YOUR ASSIGNMENT: Filter the entries, keeping every line with the word "Prop".

Stored items:
-- -- --
/-- Loads of the schedule, the receive map, the station and the segment table; station status. On a member that acts: a
schedule load of a mode that is not in use, in which the check finds no offence, replaces the entries in the schedule and
in the copy of the guardian, makes the mode valid, ends the wait for its schedule and completes with COUNT; one with an
offence at a window is refused with 0x60, the mode and the window in RESULT, one of a mode in use with 0x61 and the mode. A
load of the receive map, the station table or the segment table whose entries set no unnamed bit (and whose segments form a
tree) replaces its entries and completes with COUNT; one with an unnamed bit (in the station table also SCHED_ACK 3) is
refused with 0x02, segments that are no tree with 0x60. A status read of a station up to 4095 answers its status entry, one
beyond is refused with 0x02. Rests on log entries 32, 65, 66. (R406, R407, R408, R409, R438.) -/
def Obligations.WaggleTables : Prop :=
  (∀ (s : State) (p : Pair) (e : Entry), s.takeLoadIn p 10 16 23 = some e → s.roleActs = true → s.mirrors = false →
    s.modeInUse (e.tblNum - 16) = false → schedOffence (tload (fun _ => 0) s.wag.sched (withIndex (256 * (e.tblNum - 16) +
    e.first) e.words256)) (e.tblNum - 16) = none → Ends [.wag] (.scheduleLoad p) s p e 0 (BitVec.ofNat 64 e.count) fun t =>
    t.wag =
    { s.wag with sched := tload (fun _ => 0) s.wag.sched (withIndex (256 * (e.tblNum - 16) + e.first) e.words256), grdSched := tload (fun _ => 0) s.wag.sched (withIndex (256 * (e.tblNum - 16) + e.first) e.words256), validModes := putBit s.wag.validModes (e.tblNum - 16) true, noSched := s.wag.noSched.filter (fun x => decide (x ≠ e.tblNum - 16)) })
    ∧
  (∀ (s : State) (p : Pair) (e : Entry) (w : Nat), s.takeLoadIn p 10 16 23 = some e → s.roleActs = true → s.mirrors = false →
    s.modeInUse (e.tblNum - 16) = false → schedOffence (tload (fun _ => 0) s.wag.sched (withIndex (256 * (e.tblNum - 16) +
    e.first) e.words256)) (e.tblNum - 16) = some w → exec (.scheduleLoad p) s = .next (s.finish p.val e.sub 0x60 (BitVec.ofNat
    64 ((e.tblNum - 16) + w * 256)))) ∧
  (∀ (s : State) (p : Pair) (e : Entry), s.takeLoadIn p 10 16 23 = some e → s.roleActs = true → s.mirrors = false →
    s.modeInUse (e.tblNum - 16) = true → exec (.scheduleLoad p) s = .next (s.finish p.val e.sub 0x61 (BitVec.ofNat 64
    (e.tblNum - 16)))) ∧
  (∀ (s : State) (p : Pair) (e : Entry), s.takeLoad p 10 1 = some e → s.roleActs = true → s.mirrors = false → (withIndex
    e.first e.words64).any (fun x => decide (fld x.2 63 25 ≠ 0)) = false → Ends [.wag] (.receiveMapLoad p) s p e 0
    (BitVec.ofNat 64 e.count) fun t => t.wag =
    { s.wag with rxMap := tload (fun _ => 0) s.wag.rxMap (withIndex e.first e.words64) }) ∧
  (∀ (s : State) (p : Pair) (e : Entry), s.takeLoad p 10 1 = some e → s.roleActs = true → s.mirrors = false → (withIndex
    e.first e.words64).any (fun x => decide (fld x.2 63 25 ≠ 0)) = true → exec (.receiveMapLoad p) s = .next (s.finish p.val
    e.sub 0x02 0)) ∧
  (∀ (s : State) (p : Pair) (e : Entry), s.takeLoad p 10 2 = some e → s.roleActs = true → s.mirrors = false → (withIndex
    e.first e.words64).any (fun x => decide (fld x.2 7 6 ≠ 0) || decide (fld x.2 9 8 = 3) || decide (fld x.2 63 11 ≠ 0)) =
    false → Ends [.wag] (.stationTableLoad p) s p e 0 (BitVec.ofNat 64 e.count) fun t => t.wag =
    { s.wag with stnTab := tload (fun _ => 0) s.wag.stnTab (withIndex e.first e.words64) }) ∧
  (∀ (s : State) (p : Pair) (e : Entry), s.takeLoad p 10 2 = some e → s.roleActs = true → s.mirrors = false → (withIndex
    e.first e.words64).any (fun x => decide (fld x.2 7 6 ≠ 0) || decide (fld x.2 9 8 = 3) || decide (fld x.2 63 11 ≠ 0)) =
    true → exec (.stationTableLoad p) s = .next (s.finish p.val e.sub 0x02 0)) ∧
  (∀ (s : State) (p : Pair) (e : Entry), s.takeLoad p 10 3 = some e → s.roleActs = true → s.mirrors = false → (withIndex
    e.first e.words64).any (fun x => decide (fld x.2 7 6 ≠ 0) || decide (fld x.2 63 9 ≠ 0)) = false → segOffence (tload (fun _
    => 0) s.wag.segTab (withIndex e.first e.words64)) = none → Ends [.wag] (.segmentTableLoad p) s p e 0 (BitVec.ofNat 64
    e.count) fun t => t.wag = { s.wag with segTab := tload (fun _ => 0) s.wag.segTab (withIndex e.first e.words64) }) ∧
  (∀ (s : State) (p : Pair) (e : Entry), s.takeLoad p 10 3 = some e → s.roleActs = true → s.mirrors = false → (withIndex
    e.first e.words64).any (fun x => decide (fld x.2 7 6 ≠ 0) || decide (fld x.2 63 9 ≠ 0)) = true → exec (.segmentTableLoad
    p) s = .next (s.finish p.val e.sub 0x02 0)) ∧
  (∀ (s : State) (p : Pair) (e : Entry) (b : Nat), s.takeLoad p 10 3 = some e → s.roleActs = true → s.mirrors = false →
    (withIndex e.first e.words64).any (fun x => decide (fld x.2 7 6 ≠ 0) || decide (fld x.2 63 9 ≠ 0)) = false → segOffence
    (tload (fun _ => 0) s.wag.segTab (withIndex e.first e.words64)) = some b → exec (.segmentTableLoad p) s = .next (s.finish
    p.val e.sub 0x60 (BitVec.ofNat 64 (b * 256)))) ∧
  (∀ (s : State) (p : Pair) (e : Entry), s.takeParam p 2 10 2 = some e → e.value < 4096 → exec (.stationStat p) s = .next
    (s.finish p.val e.sub 0 (s.stationStatus e.value))) ∧
  (∀ (s : State) (p : Pair) (e : Entry), s.takeParam p 2 10 2 = some e → 4096 ≤ e.value → exec (.stationStat p) s = .next
    (s.finish p.val e.sub 0x02 0))

/-- Window swaps, EXCLUSIVE windows and arbitration slots. A swap of an EXCLUSIVE window of this station, in a mode it holds,
copies its transmit words into the bank and notes whether one of them was written since the DATA frame before; one of a
window of another station, outside a twin, does nothing. At the start of its EXCLUSIVE window a module that may send and
has joined sends, on a segment without trunks: nothing where the window has neither SAFETY, STATUS nor words; with the
STATUS flag and 2 to 102 words, where both end in the window, its STATUS and one DATA frame of its bank, with the SEQ after
the one before. The end of a window judges the occurrence, counts it, clears what was received in it and makes it the last
outcome of its station: GOOD with the frames called for, EMPTY with none and no SOF, INVALID with none and a SOF or with a
frame that was not valid; the second GOOD one in a row makes the station no longer STALE. In a slot of a FREE window after
the first a module without a frame sends nothing; one with a probe to send that a higher identifier beats counts a lost
arbitration and sends nothing, and without a rival sends it. Rests on log entries 60, 64, 65, 99. (R371, R372, R418, R421,
R422, R425, R426, R427.) -/
def Obligations.WaggleWindows : Prop :=
  (∀ (s : State) (w : Fin 256), w.val ≠ 0 → s.wag.hasMode s.wag.mode = true → wType (s.wag.window w.val) = 1 → wOrigin
    (s.wag.window w.val) = s.station → exec (.windowSwap w) s = .next (s.setWag
    { s.wag with banks := tput [] ((List.range (wWords (s.wag.window w.val))).map (fun i => tget 0 s.wag.txWords (wFirst (s.wag.window w.val) + i))) s.wag.banks w.val, swapMark := tput 0 s.wag.txWrites s.wag.swapMark w.val, swapDirty := tput false ((List.range (wWords (s.wag.window w.val))).any (fun i => decide (tget 0 s.wag.winMark w.val < tget 0 s.wag.txMark (wFirst (s.wag.window w.val) + i)))) s.wag.swapDirty w.val }))
    ∧
  (∀ (s : State) (w : Fin 256), wType (s.wag.window w.val) = 1 → wOrigin (s.wag.window w.val) ≠ s.station → s.twinEn = false →
    exec (.windowSwap w) s = .next s) ∧
  (∀ (s : State) (w : Fin 256), w.val ≠ 0 → wType (s.wag.window w.val) = 1 → wPresent (s.wag.window w.val) s.wag.mpos = true →
    wOrigin (s.wag.window w.val) = s.station → s.canSend = true → s.dataOk = true → wSafety (s.wag.window w.val) = false →
    wStatus (s.wag.window w.val) = false → wWords (s.wag.window w.val) = 0 → exec (.exclusiveWindowStart w) s = .next
    (s.setWag { s.wag with safOut := tput [] [] s.wag.safOut w.val, lastTx := none })) ∧
  (∀ (s : State) (w : Fin 256), w.val ≠ 0 → wType (s.wag.window w.val) = 1 → wPresent (s.wag.window w.val) s.wag.mpos = true →
    wOrigin (s.wag.window w.val) = s.station → s.canSend = true → s.dataOk = true → wSafety (s.wag.window w.val) = false →
    wStatus (s.wag.window w.val) = true → 2 ≤ wWords (s.wag.window w.val) → wWords (s.wag.window w.val) ≤ 102 →
    s.wag.suppressed = [] → s.fwdPorts = [] → frameTime s.wag.guardNs 32 + frameTime s.wag.guardNs (5 * wWords (s.wag.window
    w.val)) ≤ wLen (s.wag.window w.val) → (s.wag.bank w.val).length = wWords (s.wag.window w.val) → Completes [.wag, .out]
    (.exclusiveWindowStart w) s fun t => t.out = .waggle (ownFrame (wPrio (s.wag.window w.val)) 2 s.station (wDst
    (s.wag.window w.val)) w.val (tget 0 s.wag.txSeq w.val + 1) (dataBytes (s.wag.bank w.val))) false :: .waggle (ownFrame
    0xC00 4 s.station 4095 w.val 0 s.statusBytes) false :: s.out ∧ t.wag =
    { s.wag with safOut := tput [] [] s.wag.safOut w.val, lastTx := none, txSeq := tput 0 (tget 0 s.wag.txSeq w.val + 1) s.wag.txSeq w.val })
    ∧
  (∀ (s : State) (w : Fin 256) (f : Bool), s.takesFrames = true → w.val ≠ 0 → wType (s.wag.window w.val) = 1 → wPresent
    (s.wag.window w.val) s.wag.mpos = true → Completes [.hif, .stp, .wag, .out] (.exclusiveWindowEnd w f) s fun t =>
    t.wag.winRx = tput {} {} s.wag.winRx w.val ∧ t.wag.winCnt = tmod {} s.wag.winCnt w.val (fun c => c.count (judgeWindow
    (s.wag.window w.val) (tget {} s.wag.winRx w.val) f)) ∧ (t.wag.stn (wOrigin (s.wag.window w.val))).last = judgeWindow
    (s.wag.window w.val) (tget {} s.wag.winRx w.val) f) ∧
  (∀ (e : BitVec 256) (f : Bool), wExpected e ≠ [] → judgeWindow e { kinds := wExpected e } f = .good ∧ judgeWindow e {} false
    = .empty ∧ judgeWindow e {} true = .invalid ∧ judgeWindow e { kinds := wExpected e, bad := true } f = .invalid) ∧
  (∀ (s : State) (w : Fin 256) (f : Bool), s.takesFrames = true → w.val ≠ 0 → wType (s.wag.window w.val) = 1 → wPresent
    (s.wag.window w.val) s.wag.mpos = true → judgeWindow (s.wag.window w.val) (tget {} s.wag.winRx w.val) f = .good →
    (s.wag.stn (wOrigin (s.wag.window w.val))).goodRun = 1 → Completes [.hif, .stp, .wag, .out] (.exclusiveWindowEnd w f) s
    fun t => (t.wag.stn (wOrigin (s.wag.window w.val))).stale = false ∧ (t.wag.stn (wOrigin (s.wag.window w.val))).goodRun =
    2) ∧
  (∀ (s : State) (w : Fin 256) (n : Nat) (r : Option (BitVec 24)), w.val ≠ 0 → wType (s.wag.window w.val) = 3 → wPresent
    (s.wag.window w.val) s.wag.mpos = true → 0 < n → n < wSlots s.wag.guardNs (s.wag.window w.val) → s.canSend = true →
    s.freeOffers = [] → exec (.windowSlotStart w n r) s = .next s) ∧
  (∀ (s : State) (w : Fin 256) (n : Nat) (r : BitVec 24), w.val ≠ 0 → wType (s.wag.window w.val) = 3 → wPresent (s.wag.window
    w.val) s.wag.mpos = true → 0 < n → n < wSlots s.wag.guardNs (s.wag.window w.val) → s.canSend = true → s.freeOffers =
    [(0x100, .probe (s.wag.probeId + 1))] → s.wag.suppressed = [] → 0x100 * 4096 + s.station < r.toNat → exec
    (.windowSlotStart w n (some r)) s = .next (s.setWag { s.wag with arbLost := satInc 0xFFFFFFFF s.wag.arbLost })) ∧
  (∀ (s : State) (w : Fin 256) (n : Nat), w.val ≠ 0 → wType (s.wag.window w.val) = 3 → wPresent (s.wag.window w.val)
    s.wag.mpos = true → 0 < n → n < wSlots s.wag.guardNs (s.wag.window w.val) → s.canSend = true → s.freeOffers = [(0x100,
    .probe (s.wag.probeId + 1))] → s.wag.suppressed = [] → Completes [.stp, .fio, .wag, .out] (.windowSlotStart w n none) s
    fun t => t.wag =
    { s.wag with probeOut := some (s.wag.probeId + 1), probeId := s.wag.probeId + 1, lastTx := some (0x100 * 4096 + s.station, .probe (s.wag.probeId + 1)) }
    ∧ t.out = .waggle (ownFrame 0x100 5 s.station s.wag.refSrc w.val 0 (leBytes 4 (s.wag.probeId + 1).toNat ++ leBytes 4 0))
    false :: s.out)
-- -- --
RESULT BELOW:
def Obligations.WaggleTables : Prop :=
def Obligations.WaggleWindows : Prop :=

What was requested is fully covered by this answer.